■ **TASK BRIEF**: Select the lines below containing the word "wintab".
┄┄┄┄┄┄┄┄┄┄
-- ==== Sys2Proof/Machine/Stacks.lean ====
section
/-! DEFINITION. The memory stacks in service (R339 to R351): the window table, refresh, activation counts, the patrol scrub, the
row-remap table and fenced pseudo-channels; and the counts that Stag keeps (R421). -/

namespace Sys2Proof.Machine

/-! ### Stacks -/

/-- The stack that a step names. -/
def State.argStack (s : State) : Fin 16 := Fin.ofNat 16 s.args.n

/-- The key of a row of a bank. -/
def rowKey (bank row : Nat) : Nat := bank * 2 ^ 16 + row

/-- R339: the physical rows of a bank: 49,152 and then 32 spare rows. -/
def physicalRows : Nat := 49184

/-- R349: the row that an activate of a row reaches, after remapping. -/
def Stack.physicalRow (k : Stack) (bank row : Nat) : Nat :=
  match (List.range 32).find? (fun i => mget k.remap (32 * bank + i) 0 == BitVec.ofNat 32 (2 ^ 31 + row % 2 ^ 16)) with
  | some i => 49152 + i
  | none => row

/-- R345: a refreshed row's count is zero. -/
def Stack.refreshRow (k : Stack) (bank row : Nat) : Stack := { k with acts := mdel k.acts (rowKey bank row) }

/-- R344: the interval between the refreshes of a bank, in ns. -/
def Stack.interval (k : Stack) : Nat := if k.hot then 1950 else 3900

/-- R351: the pseudo-channel of a bank of a stack accepts no activate. -/
def Stack.bankFenced (k : Stack) (bank : Nat) : Bool := k.fenced.contains (2 * (bank % 1024 / 32) + bank / 16 % 2)

/-- Holds a bank for so many ns from a time, or from the end of the hold that it is in (R344, R345); holds that are over are forgotten. -/
def Stack.hold (k : Stack) (bank now ns : Nat) : Stack :=
  { k with held := mput (k.held.filter (fun p => decide (now < p.2))) bank (max now (mget k.held bank 0) + 342 * ns) }

/-- A refresh or back-off holds a bank. -/
def Stack.bankHeld (k : Stack) (bank now : Nat) : Bool := decide (now < mget k.held bank 0)

/-- The rows that a refresh of a bank takes in its turn (R344): six of the 49,152, and in the first 32 turns of 8,192 a spare row, so that
every row is refreshed within 8,192 intervals, 32 ms. The order is the model's (DESIGN CHOICE, entry 28). -/
def refreshRows (turn : Nat) : List Nat := (List.range 6).map (6 * (turn % 8192) + ·) ++ (if turn % 8192 < 32 then [49152 + turn % 8192] else [])

/-- The bank whose refresh comes next. -/
def Stack.nextBank (k : Stack) : Nat := k.refreshes % 1024

/-- R344, R345: a refresh of a bank in its turn, which holds it for 120 ns. -/
def Stack.refresh (k : Stack) (now bank turn : Nat) : Stack := ((refreshRows turn).foldl (fun k r => k.refreshRow bank r) k).hold bank now 120

/-- R345: the rows at distance 1 and 2 of a physical row, on both sides. -/
def nearRows (r : Nat) : List Nat := ([r - 2, r - 1, r + 1, r + 2]).filter (fun x => x != r && decide (x < physicalRows) && decide (r ≤ x + 2))

/-- R345: the back-off of a bank for a physical row: its neighbours are refreshed, its count is zero, and the bank is held for 250 ns. -/
def Stack.backOff (k : Stack) (now bank r : Nat) : Stack :=
  ((nearRows r).foldl (fun k x => k.refreshRow bank x) (k.refreshRow bank r)).hold bank now 250

/-- R344: when the time has come, the bank whose turn it is owes a refresh; a fenced one is passed over (R351). -/
def Stack.takeTurn (k : Stack) (now : Nat) : Stack :=
  if now < k.nextRefresh then k
  else
    { k with
      refreshes := k.refreshes + 1, nextRefresh := k.nextRefresh + 342 * k.interval / 1024,
      owed := if k.bankFenced k.nextBank then k.owed else k.owed ++ [(k.nextBank, k.refreshes / 1024)] }

/-- R344 to R346, R368: every bank that is free takes the refresh that it owes, and after it the back-off that waits; the others keep waiting,
and hold up no bank but their own. A fenced bank accepts no activate (R351). -/
def Stack.serve (k : Stack) (now : Nat) (free : Nat → Bool) : Stack :=
  let ready := fun (p : Nat × Nat) => free p.1 && !k.bankFenced p.1
  let waits := fun (p : Nat × Nat) => !free p.1 && !k.bankFenced p.1
  let k' := { k with owed := k.owed.filter waits, backOffs := k.backOffs.filter waits }
  (k.backOffs.filter ready).foldl (fun k p => k.backOff now p.1 p.2) ((k.owed.filter ready).foldl (fun k p => k.refresh now p.1 p.2) k')

/-- A bank is free for a refresh or back-off: neither holds it and no Weevil row read of it is in progress. -/
def State.bankFree (s : State) (n : Fin 16) (bank : Nat) : Bool := !(s.stack n).bankHeld bank s.time && !s.rowOpen n.val bank

/-- BANK_REFRESH (R344, R345, R346, R351, R368): the next bank of stack `n` owes a refresh when its time has come; the banks take turns, each once in
an interval. Those that are free take what they owe. -/
def execBankRefresh (s : State) : State := s.modStack s.argStack (fun k => (k.takeTurn s.time).serve s.time (s.bankFree s.argStack))

/-- ROW_HAMMER_ALERT (R345): a precharge of row `row` of bank `id` of stack `n` raises its count; at ACTTH the alert refreshes the four
neighbours of the row, taken after remapping, resets its count and holds the bank for 250 ns, after a refresh of the bank that is due and after a
Weevil row read in progress (R346, R368). A fenced bank accepts no activate (R351), and nothing is issued to a held one or to one that a back-off
waits for. -/
def execRowHammerAlert (s : State) : State :=
  let a := s.args
  let n := s.argStack
  let k := s.stack n
  let r := k.physicalRow a.id a.row
  if k.bankFenced a.id || k.bankHeld a.id s.time || k.backOffs.any (fun p => p.1 == a.id) then s
  else
  let v := mget k.acts (rowKey a.id r) 0 + 1
  if v < k.actth then s.modStack n (fun k => { k with acts := mput k.acts (rowKey a.id r) v })
  else
    (s.modStack n (fun k =>
      let k := if k.nextBank = a.id then k.takeTurn s.time else k
      let k := { k with backOffs := k.backOffs ++ [(a.id, r)] }.serve s.time (fun b => b == a.id && s.bankFree n b)
      { k with alerts := mput k.alerts a.id (mget k.alerts a.id 0 + 1) })).count .rowAlert (n.val / 2)

/-- STACK_TEMPERATURE_REPORT (R344): stack `n` reports whether it is above 85 °C. -/
def execStackTemperatureReport (s : State) : State := s.modStack s.argStack (fun k => { k with hot := s.args.flag })

/-! ### Errors (R347, R348) -/

/-- The code words of HBM. -/
def codeWords : Nat := hbmSize / 32

/-- The units of time in 24 hours. -/
def dayUnits : Nat := 342 * 86400000000000

/-- R347: the next read of the patrol scrub is due, so that it reads every code word once in 24 hours. -/
def State.scrubDue (s : State) : Bool := decide (s.scrubbed * dayUnits ≤ s.time * codeWords)

/-- PATROL_SCRUB (R347): the scrub reads the next code word, and treats an error as any read does. With `flag` an error `err` appears in the
code word at byte `addr` of HBM, which the next read of it meets. -/
def execPatrolScrub (s : State) : State :=
  let a := s.args
  if a.flag then
    if hbmSize ≤ a.addr then s
    else { s with latent := if a.err == .clean then mdel s.latent (a.addr / 32) else mput s.latent (a.addr / 32) a.err }
  else if s.scrubDue then { s.readWord32 (s.scrubbed % codeWords) with scrubbed := s.scrubbed + 1 }
  else s

/-! ### The window table (R340) -/

/-- R340: the defined bits of an entry. -/
def windowEntry (v : Word) : Word := v &&& 5

/-- A context holds a translation into a window. -/
def Context.mapsWindow (x : Context) (n : Nat) : Bool := x.xlates.any (fun e => overlap (e.pa, e.size) (n * 2 ^ 30, 2 ^ 30))

/-- Writes zero into a whole window: its errors and poison marks are gone and no die cache keeps a line of it. -/
def State.clearWindow (s : State) (n : Nat) : State :=
  let inW := fun (a : Nat) => decide (n * 2 ^ 30 ≤ a) && decide (a < (n + 1) * 2 ^ 30)
  let s := { s with
    mem := s.mem.filter (fun p => !inW p.1), poison := s.poison.filter (fun q => !inW (q * 128)), latent := s.latent.filter (fun p => !inW (p.1 * 32)) }
  (List.finRange 8).foldl (fun s d => s.modDie d (fun e => { e with cache := e.cache.filter (fun p => !inW (p.1 * 128)) })) s

/-- The windows that a change concerns: a whole aligned group, whose IL changes together, or one window. -/
def windowsOf (n : Nat) (group : Bool) : List Nat := if group then (List.range 16).map (n / 16 * 16 + ·) else [n]

/-- WINDOW_TABLE_CHANGE (R340): Stag sets entry `n`, or with `flag` its whole aligned group, to `v`, and zeroes the windows; not where a
context maps one of them or the group's IL values would differ. -/
def execWindowTableChange (s : State) : State :=
  let a := s.args
  let ws := windowsOf a.n a.flag
  let il := fun (k : Nat) => bit (mget s.wintab k 0) 0
  if 768 ≤ a.n ∨ ws.any (fun k => s.ctxs.any (fun p => p.2.mapsWindow k)) ∨ (!a.flag ∧ il a.n ≠ bit a.v 0) then s
  else ws.foldl (fun s k => { s with wintab := mputD 0 s.wintab k (windowEntry a.v) }.clearWindow k) s

/-! ### The row-remap table (R349, R350) -/

/-- ROW_REMAP (R349): Stag copies row `row` of bank `id` of stack `n` into spare `uid` and then sets the entry in both copies. No byte
changes; the spare takes the row's activation count with its bits. -/
def execRowRemap (s : State) : State :=
  let a := s.args
  let n := s.argStack
  let key := 32 * a.id + a.uid
  if 32 ≤ a.uid ∨ 49152 ≤ a.row ∨ 1024 ≤ a.id ∨ bit (mget (s.stack n).remap key 0) 31 then s
  else s.modStack n (fun k =>
    let old := k.physicalRow a.id a.row
    let e := BitVec.ofNat 32 (2 ^ 31 + a.row)
    { k with
      remap := mput k.remap key e, remap2 := mput k.remap2 key e,
      acts := match mfind k.acts (rowKey a.id old) with | some v => mput k.acts (rowKey a.id (49152 + a.uid)) v | none => k.acts })

/-! ### Fenced pseudo-channels (R351) -/

/-- A line lies wholly or partly in a pseudo-channel of a stack. -/
def State.lineIn (s : State) (pl : Nat) (stack pch : Nat) : Bool :=
  decide (pl * 128 < hbmSize) && [0, 32].any (fun o =>
    let b := s.bankPlace (pl * 128 + o)
    decide (b.stack = stack) && decide (2 * b.channel + b.pc = pch))

/-- A range of a context is mapped onto a pseudo-channel. -/
def State.rangeIn (s : State) (x : Context) (va n stack pch : Nat) : Bool := (x.lines va n).any (fun pl => s.lineIn pl stack pch)

/-- R351: a context whose kernels hold a region mapped onto a pseudo-channel is rolled back; at the end of the rollback it lets go of the
pages there, and the tasks that declare them wait in ACCEPTED for the driver (`State.dropFenced`, `Context.returning`). -/
def State.leaveChannel (s : State) (c stack pch : Nat) : State :=
  let x := s.ctx c
  let hit := fun (t : Task) => t.state != .aborted && t.regions.any (fun r => s.rangeIn x r.base r.extent stack pch)
  if x.tasks.any hit then s.recover c ⟨[], true, [], 0x7FF, [], [], false⟩ else s

/-- PSEUDO_CHANNEL_FENCE (R350, R351): the row-remap entry of spare `uid` of bank `id` of stack `n` is read; `err` is what the first copy
shows and `flag` says that the second is uncorrectable. One good copy is used and rewrites the other; otherwise, or where good
copies differ, the bank's pseudo-channel is fenced. Stag's report of it is its list of fenced pseudo-channels, for which the manual gives
no register (entry 28). -/
def execPseudoChannelFence (s : State) : State :=
  let a := s.args
  let n := s.argStack
  let k := s.stack n
  let key := 32 * a.id + a.uid
  let e1 := mget k.remap key 0
  let e2 := mget k.remap2 key 0
  let bad1 := a.err == .uncorrectable
  if bad1 && !a.flag then (s.modStack n (fun k => { k with remap := mputD 0 k.remap key e2 })).count .corrected (n.val / 2)
  else if !bad1 && a.flag then (s.modStack n (fun k => { k with remap2 := mputD 0 k.remap2 key e1 })).count .corrected (n.val / 2)
  else if !bad1 && e1 == e2 then s
  else
    let pch := 2 * (a.id % 1024 / 32) + a.id / 16 % 2
    let s := s.modStack n (fun k => { k with fenced := if k.fenced.contains pch then k.fenced else k.fenced ++ [pch] })
    (s.ctxs.map (·.1)).foldl (fun s c => s.leaveChannel c n.val pch) s

end Sys2Proof.Machine
end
┄┄┄┄┄┄┄┄┄┄
■ **RESULT OF THE TASK**:
  let il := fun (k : Nat) => bit (mget s.wintab k 0) 0
  else ws.foldl (fun s k => { s with wintab := mputD 0 s.wintab k (windowEntry a.v) }.clearWindow k) s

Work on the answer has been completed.